▸ EXERCISE BRIEF: Each record must be printed again exactly as it appears.

(Collected data entries)

-- ==== Sys2Proof/Laws/State.lean ====
section
/-! SUPPORT. What each update of the state does to each field, and each update as one record update. -/

namespace Sys2Proof.Machine

/-! ### emit -/

@[simp] theorem emit_rstate (e : Event) (s : State) : (emit e s).rstate = s.rstate := rfl
@[simp] theorem emit_busy (e : Event) (s : State) : (emit e s).busy = s.busy := rfl
@[simp] theorem emit_op (e : Event) (s : State) : (emit e s).op = s.op := rfl
@[simp] theorem emit_step (e : Event) (s : State) : (emit e s).step = s.step := rfl
@[simp] theorem emit_done (e : Event) (s : State) : (emit e s).done = s.done := rfl
@[simp] theorem emit_result (e : Event) (s : State) : (emit e s).result = s.result := rfl
@[simp] theorem emit_err (e : Event) (s : State) : (emit e s).err = s.err := rfl
@[simp] theorem emit_idSeen (e : Event) (s : State) : (emit e s).idSeen = s.idSeen := rfl
@[simp] theorem emit_cmd (e : Event) (s : State) : (emit e s).cmd = s.cmd := rfl
@[simp] theorem emit_fbuf (e : Event) (s : State) : (emit e s).fbuf = s.fbuf := rfl
@[simp] theorem emit_rep (e : Event) (s : State) : (emit e s).rep = s.rep := rfl
@[simp] theorem emit_idx (e : Event) (s : State) : (emit e s).idx = s.idx := rfl
@[simp] theorem emit_t0 (e : Event) (s : State) : (emit e s).t0 = s.t0 := rfl
@[simp] theorem emit_pmode (e : Event) (s : State) : (emit e s).pmode = s.pmode := rfl
@[simp] theorem emit_radioMode (e : Event) (s : State) : (emit e s).radioMode = s.radioMode := rfl
@[simp] theorem emit_pinCs (e : Event) (s : State) : (emit e s).pinCs = s.pinCs := rfl
@[simp] theorem emit_pinReset (e : Event) (s : State) : (emit e s).pinReset = s.pinReset := rfl
@[simp] theorem emit_pinData (e : Event) (s : State) : (emit e s).pinData = s.pinData := rfl
@[simp] theorem emit_irq (e : Event) (s : State) : (emit e s).irq = s.irq := rfl
@[simp] theorem emit_trace (e : Event) (s : State) : (emit e s).trace = s.trace ++ [e] := rfl
@[simp] theorem emit_sub (e : Event) (s : State) : (emit e s).sub = s.sub := rfl
@[simp] theorem emit_pollK (e : Event) (s : State) : (emit e s).pollK = s.pollK := rfl
@[simp] theorem emit_r (e : Event) (s : State) : (emit e s).r = s.r := rfl
@[simp] theorem emit_ok (e : Event) (s : State) : (emit e s).ok = s.ok := rfl
@[simp] theorem emit_rdata (e : Event) (s : State) : (emit e s).rdata = s.rdata := rfl
@[simp] theorem emit_lookup (e : Event) (s : State) : (emit e s).lookup = s.lookup := rfl
@[simp] theorem emit_built (e : Event) (s : State) : (emit e s).built = s.built := rfl
@[simp] theorem emit_hostIn (e : Event) (s : State) : (emit e s).hostIn = s.hostIn := rfl
@[simp] theorem emit_issue (e : Event) (s : State) : (emit e s).issue = s.issue := rfl
@[simp] theorem emit_busIn (e : Event) (s : State) : (emit e s).busIn = s.busIn := rfl
@[simp] theorem emit_busDraws (e : Event) (s : State) : (emit e s).busDraws = s.busDraws := rfl
@[simp] theorem emit_timeIn (e : Event) (s : State) : (emit e s).timeIn = s.timeIn := rfl
@[simp] theorem emit_timeDraws (e : Event) (s : State) : (emit e s).timeDraws = s.timeDraws := rfl

/-! ### hold -/

@[simp] theorem hold_rstate (us : Nat) (s : State) : (hold us s).rstate = s.rstate := rfl
@[simp] theorem hold_busy (us : Nat) (s : State) : (hold us s).busy = s.busy := rfl
@[simp] theorem hold_op (us : Nat) (s : State) : (hold us s).op = s.op := rfl
@[simp] theorem hold_step (us : Nat) (s : State) : (hold us s).step = s.step := rfl
@[simp] theorem hold_done (us : Nat) (s : State) : (hold us s).done = s.done := rfl
@[simp] theorem hold_result (us : Nat) (s : State) : (hold us s).result = s.result := rfl
@[simp] theorem hold_err (us : Nat) (s : State) : (hold us s).err = s.err := rfl
@[simp] theorem hold_idSeen (us : Nat) (s : State) : (hold us s).idSeen = s.idSeen := rfl
@[simp] theorem hold_cmd (us : Nat) (s : State) : (hold us s).cmd = s.cmd := rfl
@[simp] theorem hold_fbuf (us : Nat) (s : State) : (hold us s).fbuf = s.fbuf := rfl
@[simp] theorem hold_rep (us : Nat) (s : State) : (hold us s).rep = s.rep := rfl
@[simp] theorem hold_idx (us : Nat) (s : State) : (hold us s).idx = s.idx := rfl
@[simp] theorem hold_t0 (us : Nat) (s : State) : (hold us s).t0 = s.t0 := rfl
@[simp] theorem hold_pmode (us : Nat) (s : State) : (hold us s).pmode = s.pmode := rfl
@[simp] theorem hold_radioMode (us : Nat) (s : State) : (hold us s).radioMode = s.radioMode := rfl
@[simp] theorem hold_pinCs (us : Nat) (s : State) : (hold us s).pinCs = s.pinCs := rfl
@[simp] theorem hold_pinReset (us : Nat) (s : State) : (hold us s).pinReset = s.pinReset := rfl
@[simp] theorem hold_pinData (us : Nat) (s : State) : (hold us s).pinData = s.pinData := rfl
@[simp] theorem hold_irq (us : Nat) (s : State) : (hold us s).irq = s.irq := rfl
@[simp] theorem hold_trace (us : Nat) (s : State) : (hold us s).trace = s.trace ++ [.hold us] := rfl
@[simp] theorem hold_sub (us : Nat) (s : State) : (hold us s).sub = s.sub := rfl
@[simp] theorem hold_pollK (us : Nat) (s : State) : (hold us s).pollK = s.pollK := rfl
@[simp] theorem hold_r (us : Nat) (s : State) : (hold us s).r = s.r := rfl
@[simp] theorem hold_ok (us : Nat) (s : State) : (hold us s).ok = s.ok := rfl
@[simp] theorem hold_rdata (us : Nat) (s : State) : (hold us s).rdata = s.rdata := rfl
@[simp] theorem hold_lookup (us : Nat) (s : State) : (hold us s).lookup = s.lookup := rfl
@[simp] theorem hold_built (us : Nat) (s : State) : (hold us s).built = s.built := rfl
@[simp] theorem hold_hostIn (us : Nat) (s : State) : (hold us s).hostIn = s.hostIn := rfl
@[simp] theorem hold_issue (us : Nat) (s : State) : (hold us s).issue = s.issue := rfl
@[simp] theorem hold_busIn (us : Nat) (s : State) : (hold us s).busIn = s.busIn := rfl
@[simp] theorem hold_busDraws (us : Nat) (s : State) : (hold us s).busDraws = s.busDraws := rfl
@[simp] theorem hold_timeIn (us : Nat) (s : State) : (hold us s).timeIn = s.timeIn := rfl
@[simp] theorem hold_timeDraws (us : Nat) (s : State) : (hold us s).timeDraws = s.timeDraws := rfl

▸ ANSWER TO THIS TASK:
-- ==== Sys2Proof/Laws/State.lean ====
section
/-! SUPPORT. What each update of the state does to each field, and each update as one record update. -/

namespace Sys2Proof.Machine

/-! ### emit -/

@[simp] theorem emit_rstate (e : Event) (s : State) : (emit e s).rstate = s.rstate := rfl
@[simp] theorem emit_busy (e : Event) (s : State) : (emit e s).busy = s.busy := rfl
@[simp] theorem emit_op (e : Event) (s : State) : (emit e s).op = s.op := rfl
@[simp] theorem emit_step (e : Event) (s : State) : (emit e s).step = s.step := rfl
@[simp] theorem emit_done (e : Event) (s : State) : (emit e s).done = s.done := rfl
@[simp] theorem emit_result (e : Event) (s : State) : (emit e s).result = s.result := rfl
@[simp] theorem emit_err (e : Event) (s : State) : (emit e s).err = s.err := rfl
@[simp] theorem emit_idSeen (e : Event) (s : State) : (emit e s).idSeen = s.idSeen := rfl
@[simp] theorem emit_cmd (e : Event) (s : State) : (emit e s).cmd = s.cmd := rfl
@[simp] theorem emit_fbuf (e : Event) (s : State) : (emit e s).fbuf = s.fbuf := rfl
@[simp] theorem emit_rep (e : Event) (s : State) : (emit e s).rep = s.rep := rfl
@[simp] theorem emit_idx (e : Event) (s : State) : (emit e s).idx = s.idx := rfl
@[simp] theorem emit_t0 (e : Event) (s : State) : (emit e s).t0 = s.t0 := rfl
@[simp] theorem emit_pmode (e : Event) (s : State) : (emit e s).pmode = s.pmode := rfl
@[simp] theorem emit_radioMode (e : Event) (s : State) : (emit e s).radioMode = s.radioMode := rfl
@[simp] theorem emit_pinCs (e : Event) (s : State) : (emit e s).pinCs = s.pinCs := rfl
@[simp] theorem emit_pinReset (e : Event) (s : State) : (emit e s).pinReset = s.pinReset := rfl
@[simp] theorem emit_pinData (e : Event) (s : State) : (emit e s).pinData = s.pinData := rfl
@[simp] theorem emit_irq (e : Event) (s : State) : (emit e s).irq = s.irq := rfl
@[simp] theorem emit_trace (e : Event) (s : State) : (emit e s).trace = s.trace ++ [e] := rfl
@[simp] theorem emit_sub (e : Event) (s : State) : (emit e s).sub = s.sub := rfl
@[simp] theorem emit_pollK (e : Event) (s : State) : (emit e s).pollK = s.pollK := rfl
@[simp] theorem emit_r (e : Event) (s : State) : (emit e s).r = s.r := rfl
@[simp] theorem emit_ok (e : Event) (s : State) : (emit e s).ok = s.ok := rfl
@[simp] theorem emit_rdata (e : Event) (s : State) : (emit e s).rdata = s.rdata := rfl
@[simp] theorem emit_lookup (e : Event) (s : State) : (emit e s).lookup = s.lookup := rfl
@[simp] theorem emit_built (e : Event) (s : State) : (emit e s).built = s.built := rfl
@[simp] theorem emit_hostIn (e : Event) (s : State) : (emit e s).hostIn = s.hostIn := rfl
@[simp] theorem emit_issue (e : Event) (s : State) : (emit e s).issue = s.issue := rfl
@[simp] theorem emit_busIn (e : Event) (s : State) : (emit e s).busIn = s.busIn := rfl
@[simp] theorem emit_busDraws (e : Event) (s : State) : (emit e s).busDraws = s.busDraws := rfl
@[simp] theorem emit_timeIn (e : Event) (s : State) : (emit e s).timeIn = s.timeIn := rfl
@[simp] theorem emit_timeDraws (e : Event) (s : State) : (emit e s).timeDraws = s.timeDraws := rfl

/-! ### hold -/

@[simp] theorem hold_rstate (us : Nat) (s : State) : (hold us s).rstate = s.rstate := rfl
@[simp] theorem hold_busy (us : Nat) (s : State) : (hold us s).busy = s.busy := rfl
@[simp] theorem hold_op (us : Nat) (s : State) : (hold us s).op = s.op := rfl
@[simp] theorem hold_step (us : Nat) (s : State) : (hold us s).step = s.step := rfl
@[simp] theorem hold_done (us : Nat) (s : State) : (hold us s).done = s.done := rfl
@[simp] theorem hold_result (us : Nat) (s : State) : (hold us s).result = s.result := rfl
@[simp] theorem hold_err (us : Nat) (s : State) : (hold us s).err = s.err := rfl
@[simp] theorem hold_idSeen (us : Nat) (s : State) : (hold us s).idSeen = s.idSeen := rfl
@[simp] theorem hold_cmd (us : Nat) (s : State) : (hold us s).cmd = s.cmd := rfl
@[simp] theorem hold_fbuf (us : Nat) (s : State) : (hold us s).fbuf = s.fbuf := rfl
@[simp] theorem hold_rep (us : Nat) (s : State) : (hold us s).rep = s.rep := rfl
@[simp] theorem hold_idx (us : Nat) (s : State) : (hold us s).idx = s.idx := rfl
@[simp] theorem hold_t0 (us : Nat) (s : State) : (hold us s).t0 = s.t0 := rfl
@[simp] theorem hold_pmode (us : Nat) (s : State) : (hold us s).pmode = s.pmode := rfl
@[simp] theorem hold_radioMode (us : Nat) (s : State) : (hold us s).radioMode = s.radioMode := rfl
@[simp] theorem hold_pinCs (us : Nat) (s : State) : (hold us s).pinCs = s.pinCs := rfl
@[simp] theorem hold_pinReset (us : Nat) (s : State) : (hold us s).pinReset = s.pinReset := rfl
@[simp] theorem hold_pinData (us : Nat) (s : State) : (hold us s).pinData = s.pinData := rfl
@[simp] theorem hold_irq (us : Nat) (s : State) : (hold us s).irq = s.irq := rfl
@[simp] theorem hold_trace (us : Nat) (s : State) : (hold us s).trace = s.trace ++ [.hold us] := rfl
@[simp] theorem hold_sub (us : Nat) (s : State) : (hold us s).sub = s.sub := rfl
@[simp] theorem hold_pollK (us : Nat) (s : State) : (hold us s).pollK = s.pollK := rfl
@[simp] theorem hold_r (us : Nat) (s : State) : (hold us s).r = s.r := rfl
@[simp] theorem hold_ok (us : Nat) (s : State) : (hold us s).ok = s.ok := rfl
@[simp] theorem hold_rdata (us : Nat) (s : State) : (hold us s).rdata = s.rdata := rfl
@[simp] theorem hold_lookup (us : Nat) (s : State) : (hold us s).lookup = s.lookup := rfl
@[simp] theorem hold_built (us : Nat) (s : State) : (hold us s).built = s.built := rfl
@[simp] theorem hold_hostIn (us : Nat) (s : State) : (hold us s).hostIn = s.hostIn := rfl
@[simp] theorem hold_issue (us : Nat) (s : State) : (hold us s).issue = s.issue := rfl
@[simp] theorem hold_busIn (us : Nat) (s : State) : (hold us s).busIn = s.busIn := rfl
@[simp] theorem hold_busDraws (us : Nat) (s : State) : (hold us s).busDraws = s.busDraws := rfl
@[simp] theorem hold_timeIn (us : Nat) (s : State) : (hold us s).timeIn = s.timeIn := rfl
@[simp] theorem hold_timeDraws (us : Nat) (s : State) : (hold us s).timeDraws = s.timeDraws := rfl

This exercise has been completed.